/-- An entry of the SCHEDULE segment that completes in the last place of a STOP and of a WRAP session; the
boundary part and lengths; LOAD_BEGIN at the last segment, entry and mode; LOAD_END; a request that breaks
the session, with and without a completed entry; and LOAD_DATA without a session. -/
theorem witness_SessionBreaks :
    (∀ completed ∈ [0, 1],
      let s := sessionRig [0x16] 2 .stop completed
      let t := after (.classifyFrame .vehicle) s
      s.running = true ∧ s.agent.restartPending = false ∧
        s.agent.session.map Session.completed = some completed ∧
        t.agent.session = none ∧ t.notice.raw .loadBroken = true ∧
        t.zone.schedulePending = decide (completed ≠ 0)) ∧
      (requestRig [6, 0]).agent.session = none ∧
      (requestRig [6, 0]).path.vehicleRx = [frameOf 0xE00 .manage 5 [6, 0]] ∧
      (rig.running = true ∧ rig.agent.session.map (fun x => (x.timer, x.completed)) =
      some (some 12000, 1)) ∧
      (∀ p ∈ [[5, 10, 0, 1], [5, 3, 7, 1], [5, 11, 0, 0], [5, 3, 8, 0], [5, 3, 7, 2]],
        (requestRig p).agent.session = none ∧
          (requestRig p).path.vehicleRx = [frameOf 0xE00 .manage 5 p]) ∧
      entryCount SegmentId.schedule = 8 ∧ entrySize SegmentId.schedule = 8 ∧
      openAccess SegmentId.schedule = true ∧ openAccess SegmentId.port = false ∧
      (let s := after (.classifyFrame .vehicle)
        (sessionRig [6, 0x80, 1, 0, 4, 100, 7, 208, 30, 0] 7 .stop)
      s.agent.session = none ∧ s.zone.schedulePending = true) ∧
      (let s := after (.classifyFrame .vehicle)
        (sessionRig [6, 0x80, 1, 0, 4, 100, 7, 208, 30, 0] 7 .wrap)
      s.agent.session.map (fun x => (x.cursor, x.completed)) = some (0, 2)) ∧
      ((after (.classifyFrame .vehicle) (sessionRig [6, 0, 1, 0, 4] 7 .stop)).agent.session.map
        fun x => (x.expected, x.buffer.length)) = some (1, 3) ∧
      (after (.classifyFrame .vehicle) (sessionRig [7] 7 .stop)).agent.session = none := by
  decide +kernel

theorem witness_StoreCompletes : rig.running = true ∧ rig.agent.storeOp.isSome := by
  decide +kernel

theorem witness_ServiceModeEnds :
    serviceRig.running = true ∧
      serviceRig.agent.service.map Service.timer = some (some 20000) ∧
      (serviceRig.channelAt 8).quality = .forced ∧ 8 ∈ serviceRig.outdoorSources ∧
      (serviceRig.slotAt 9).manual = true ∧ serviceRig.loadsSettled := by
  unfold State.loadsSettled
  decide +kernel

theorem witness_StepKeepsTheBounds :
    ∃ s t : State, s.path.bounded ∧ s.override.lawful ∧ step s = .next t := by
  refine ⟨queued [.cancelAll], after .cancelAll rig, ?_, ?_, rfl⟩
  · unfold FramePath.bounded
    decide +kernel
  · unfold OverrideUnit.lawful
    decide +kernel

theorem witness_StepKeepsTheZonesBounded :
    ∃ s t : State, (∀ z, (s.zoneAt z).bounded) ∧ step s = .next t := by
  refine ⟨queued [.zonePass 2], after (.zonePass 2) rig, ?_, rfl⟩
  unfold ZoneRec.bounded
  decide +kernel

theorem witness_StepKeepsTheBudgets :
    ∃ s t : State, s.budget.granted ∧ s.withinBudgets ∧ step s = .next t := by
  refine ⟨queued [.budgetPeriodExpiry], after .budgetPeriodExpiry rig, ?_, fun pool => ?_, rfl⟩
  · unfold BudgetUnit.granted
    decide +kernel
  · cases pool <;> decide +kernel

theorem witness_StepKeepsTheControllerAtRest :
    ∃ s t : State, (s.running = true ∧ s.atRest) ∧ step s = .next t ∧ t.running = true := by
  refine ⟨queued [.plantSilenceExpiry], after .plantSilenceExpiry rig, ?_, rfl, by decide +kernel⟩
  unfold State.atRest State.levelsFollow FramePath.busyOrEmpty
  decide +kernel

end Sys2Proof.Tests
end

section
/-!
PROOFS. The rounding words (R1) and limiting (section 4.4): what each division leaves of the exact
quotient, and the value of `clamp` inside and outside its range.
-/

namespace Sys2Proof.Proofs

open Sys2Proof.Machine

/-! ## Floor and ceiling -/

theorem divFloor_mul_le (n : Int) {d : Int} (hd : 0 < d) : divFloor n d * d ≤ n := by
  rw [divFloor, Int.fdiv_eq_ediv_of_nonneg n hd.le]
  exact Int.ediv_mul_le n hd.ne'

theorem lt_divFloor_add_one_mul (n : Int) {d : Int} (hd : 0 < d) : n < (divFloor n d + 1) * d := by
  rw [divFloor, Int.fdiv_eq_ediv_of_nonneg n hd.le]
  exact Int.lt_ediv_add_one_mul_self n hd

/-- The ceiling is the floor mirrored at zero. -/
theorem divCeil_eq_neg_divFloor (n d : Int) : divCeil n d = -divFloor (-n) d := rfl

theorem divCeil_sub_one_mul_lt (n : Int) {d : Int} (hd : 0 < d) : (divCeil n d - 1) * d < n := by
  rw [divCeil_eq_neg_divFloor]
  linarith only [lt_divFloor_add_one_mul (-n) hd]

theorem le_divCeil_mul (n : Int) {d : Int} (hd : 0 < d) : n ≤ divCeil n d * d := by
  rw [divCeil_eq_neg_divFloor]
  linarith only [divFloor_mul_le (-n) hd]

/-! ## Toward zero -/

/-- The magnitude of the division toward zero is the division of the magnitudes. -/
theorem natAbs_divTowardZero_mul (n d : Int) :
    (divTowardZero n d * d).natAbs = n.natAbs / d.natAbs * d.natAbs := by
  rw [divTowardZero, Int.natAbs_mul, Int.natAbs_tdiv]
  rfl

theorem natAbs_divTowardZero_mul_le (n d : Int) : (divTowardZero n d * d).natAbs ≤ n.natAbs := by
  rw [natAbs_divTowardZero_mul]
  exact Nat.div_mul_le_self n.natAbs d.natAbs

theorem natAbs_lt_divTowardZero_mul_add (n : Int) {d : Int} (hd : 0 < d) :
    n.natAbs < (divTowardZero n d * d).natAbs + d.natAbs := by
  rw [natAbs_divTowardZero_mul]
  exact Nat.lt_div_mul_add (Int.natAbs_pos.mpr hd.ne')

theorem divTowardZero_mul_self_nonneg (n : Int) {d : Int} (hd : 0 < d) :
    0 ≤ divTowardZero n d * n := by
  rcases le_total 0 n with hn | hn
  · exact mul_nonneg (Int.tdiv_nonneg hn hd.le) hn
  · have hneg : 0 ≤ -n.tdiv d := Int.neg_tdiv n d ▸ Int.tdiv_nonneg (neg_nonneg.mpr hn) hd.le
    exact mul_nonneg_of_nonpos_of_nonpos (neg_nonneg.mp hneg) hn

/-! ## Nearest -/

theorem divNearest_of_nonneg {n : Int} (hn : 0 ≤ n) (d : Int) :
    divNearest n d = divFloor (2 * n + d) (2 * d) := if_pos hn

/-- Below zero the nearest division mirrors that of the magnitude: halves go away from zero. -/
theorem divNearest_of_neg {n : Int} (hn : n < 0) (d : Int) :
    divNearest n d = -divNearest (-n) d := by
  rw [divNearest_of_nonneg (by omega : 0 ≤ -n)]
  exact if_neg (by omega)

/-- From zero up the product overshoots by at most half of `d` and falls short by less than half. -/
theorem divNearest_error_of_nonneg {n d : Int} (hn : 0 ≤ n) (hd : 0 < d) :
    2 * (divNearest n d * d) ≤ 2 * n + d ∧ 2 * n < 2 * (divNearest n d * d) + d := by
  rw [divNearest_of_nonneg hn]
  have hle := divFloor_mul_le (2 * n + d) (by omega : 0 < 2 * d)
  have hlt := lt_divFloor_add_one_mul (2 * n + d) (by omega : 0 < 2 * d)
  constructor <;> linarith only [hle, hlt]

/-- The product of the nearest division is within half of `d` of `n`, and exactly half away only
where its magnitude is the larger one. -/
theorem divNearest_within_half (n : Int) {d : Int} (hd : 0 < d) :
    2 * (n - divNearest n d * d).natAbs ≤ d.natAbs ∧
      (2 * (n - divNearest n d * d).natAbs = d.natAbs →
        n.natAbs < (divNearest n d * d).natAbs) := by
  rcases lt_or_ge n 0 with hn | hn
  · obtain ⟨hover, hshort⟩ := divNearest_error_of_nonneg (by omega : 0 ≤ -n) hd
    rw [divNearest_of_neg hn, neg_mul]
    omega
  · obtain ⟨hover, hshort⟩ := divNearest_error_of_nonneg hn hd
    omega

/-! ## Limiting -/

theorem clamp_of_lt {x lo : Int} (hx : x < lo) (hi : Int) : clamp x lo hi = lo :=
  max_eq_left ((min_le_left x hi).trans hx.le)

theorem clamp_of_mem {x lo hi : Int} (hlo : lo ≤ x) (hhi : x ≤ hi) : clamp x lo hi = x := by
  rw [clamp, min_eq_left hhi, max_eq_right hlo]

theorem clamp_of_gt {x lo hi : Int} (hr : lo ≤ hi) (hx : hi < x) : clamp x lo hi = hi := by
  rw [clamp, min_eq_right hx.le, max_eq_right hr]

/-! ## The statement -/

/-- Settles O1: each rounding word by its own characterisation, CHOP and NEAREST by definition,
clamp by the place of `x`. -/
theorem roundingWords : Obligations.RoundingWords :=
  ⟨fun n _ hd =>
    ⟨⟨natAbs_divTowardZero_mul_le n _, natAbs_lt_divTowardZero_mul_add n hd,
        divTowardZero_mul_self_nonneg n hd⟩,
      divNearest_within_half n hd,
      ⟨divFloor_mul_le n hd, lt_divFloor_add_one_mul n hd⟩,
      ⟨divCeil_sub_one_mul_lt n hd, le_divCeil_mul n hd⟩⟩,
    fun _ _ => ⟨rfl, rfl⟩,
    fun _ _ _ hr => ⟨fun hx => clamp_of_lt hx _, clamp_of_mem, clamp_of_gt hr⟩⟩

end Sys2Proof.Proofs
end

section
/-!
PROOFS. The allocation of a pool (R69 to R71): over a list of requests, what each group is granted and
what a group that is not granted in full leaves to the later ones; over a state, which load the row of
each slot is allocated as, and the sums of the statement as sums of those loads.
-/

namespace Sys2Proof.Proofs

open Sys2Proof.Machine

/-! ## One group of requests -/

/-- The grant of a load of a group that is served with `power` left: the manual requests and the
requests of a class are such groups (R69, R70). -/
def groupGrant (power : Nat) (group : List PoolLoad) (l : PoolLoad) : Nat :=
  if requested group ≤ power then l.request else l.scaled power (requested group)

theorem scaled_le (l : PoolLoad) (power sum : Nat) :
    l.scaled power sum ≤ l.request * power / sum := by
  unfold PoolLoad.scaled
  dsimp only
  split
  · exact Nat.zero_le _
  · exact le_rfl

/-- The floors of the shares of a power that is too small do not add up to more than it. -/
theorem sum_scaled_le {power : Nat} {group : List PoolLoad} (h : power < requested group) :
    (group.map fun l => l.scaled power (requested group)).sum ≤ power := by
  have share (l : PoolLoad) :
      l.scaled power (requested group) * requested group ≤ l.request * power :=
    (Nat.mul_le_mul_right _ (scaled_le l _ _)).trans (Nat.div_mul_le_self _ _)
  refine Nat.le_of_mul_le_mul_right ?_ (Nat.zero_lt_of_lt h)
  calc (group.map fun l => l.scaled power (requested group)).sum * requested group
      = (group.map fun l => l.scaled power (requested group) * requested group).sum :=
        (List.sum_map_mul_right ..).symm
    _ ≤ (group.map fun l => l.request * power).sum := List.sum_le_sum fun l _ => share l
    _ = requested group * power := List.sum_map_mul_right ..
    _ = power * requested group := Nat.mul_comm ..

→ **WHAT THIS TASK INVOLVES**:
Return the lines exactly as they stand, please. Start at the top of the material and finish with the line where "(serviceRig.channelAt 8).quality = .forced" appears.

→ **COMPLETED TASK**:
/-- An entry of the SCHEDULE segment that completes in the last place of a STOP and of a WRAP session; the
boundary part and lengths; LOAD_BEGIN at the last segment, entry and mode; LOAD_END; a request that breaks
the session, with and without a completed entry; and LOAD_DATA without a session. -/
theorem witness_SessionBreaks :
    (∀ completed ∈ [0, 1],
      let s := sessionRig [0x16] 2 .stop completed
      let t := after (.classifyFrame .vehicle) s
      s.running = true ∧ s.agent.restartPending = false ∧
        s.agent.session.map Session.completed = some completed ∧
        t.agent.session = none ∧ t.notice.raw .loadBroken = true ∧
        t.zone.schedulePending = decide (completed ≠ 0)) ∧
      (requestRig [6, 0]).agent.session = none ∧
      (requestRig [6, 0]).path.vehicleRx = [frameOf 0xE00 .manage 5 [6, 0]] ∧
      (rig.running = true ∧ rig.agent.session.map (fun x => (x.timer, x.completed)) =
      some (some 12000, 1)) ∧
      (∀ p ∈ [[5, 10, 0, 1], [5, 3, 7, 1], [5, 11, 0, 0], [5, 3, 8, 0], [5, 3, 7, 2]],
        (requestRig p).agent.session = none ∧
          (requestRig p).path.vehicleRx = [frameOf 0xE00 .manage 5 p]) ∧
      entryCount SegmentId.schedule = 8 ∧ entrySize SegmentId.schedule = 8 ∧
      openAccess SegmentId.schedule = true ∧ openAccess SegmentId.port = false ∧
      (let s := after (.classifyFrame .vehicle)
        (sessionRig [6, 0x80, 1, 0, 4, 100, 7, 208, 30, 0] 7 .stop)
      s.agent.session = none ∧ s.zone.schedulePending = true) ∧
      (let s := after (.classifyFrame .vehicle)
        (sessionRig [6, 0x80, 1, 0, 4, 100, 7, 208, 30, 0] 7 .wrap)
      s.agent.session.map (fun x => (x.cursor, x.completed)) = some (0, 2)) ∧
      ((after (.classifyFrame .vehicle) (sessionRig [6, 0, 1, 0, 4] 7 .stop)).agent.session.map
        fun x => (x.expected, x.buffer.length)) = some (1, 3) ∧
      (after (.classifyFrame .vehicle) (sessionRig [7] 7 .stop)).agent.session = none := by
  decide +kernel

theorem witness_StoreCompletes : rig.running = true ∧ rig.agent.storeOp.isSome := by
  decide +kernel

theorem witness_ServiceModeEnds :
    serviceRig.running = true ∧
      serviceRig.agent.service.map Service.timer = some (some 20000) ∧
      (serviceRig.channelAt 8).quality = .forced ∧ 8 ∈ serviceRig.outdoorSources ∧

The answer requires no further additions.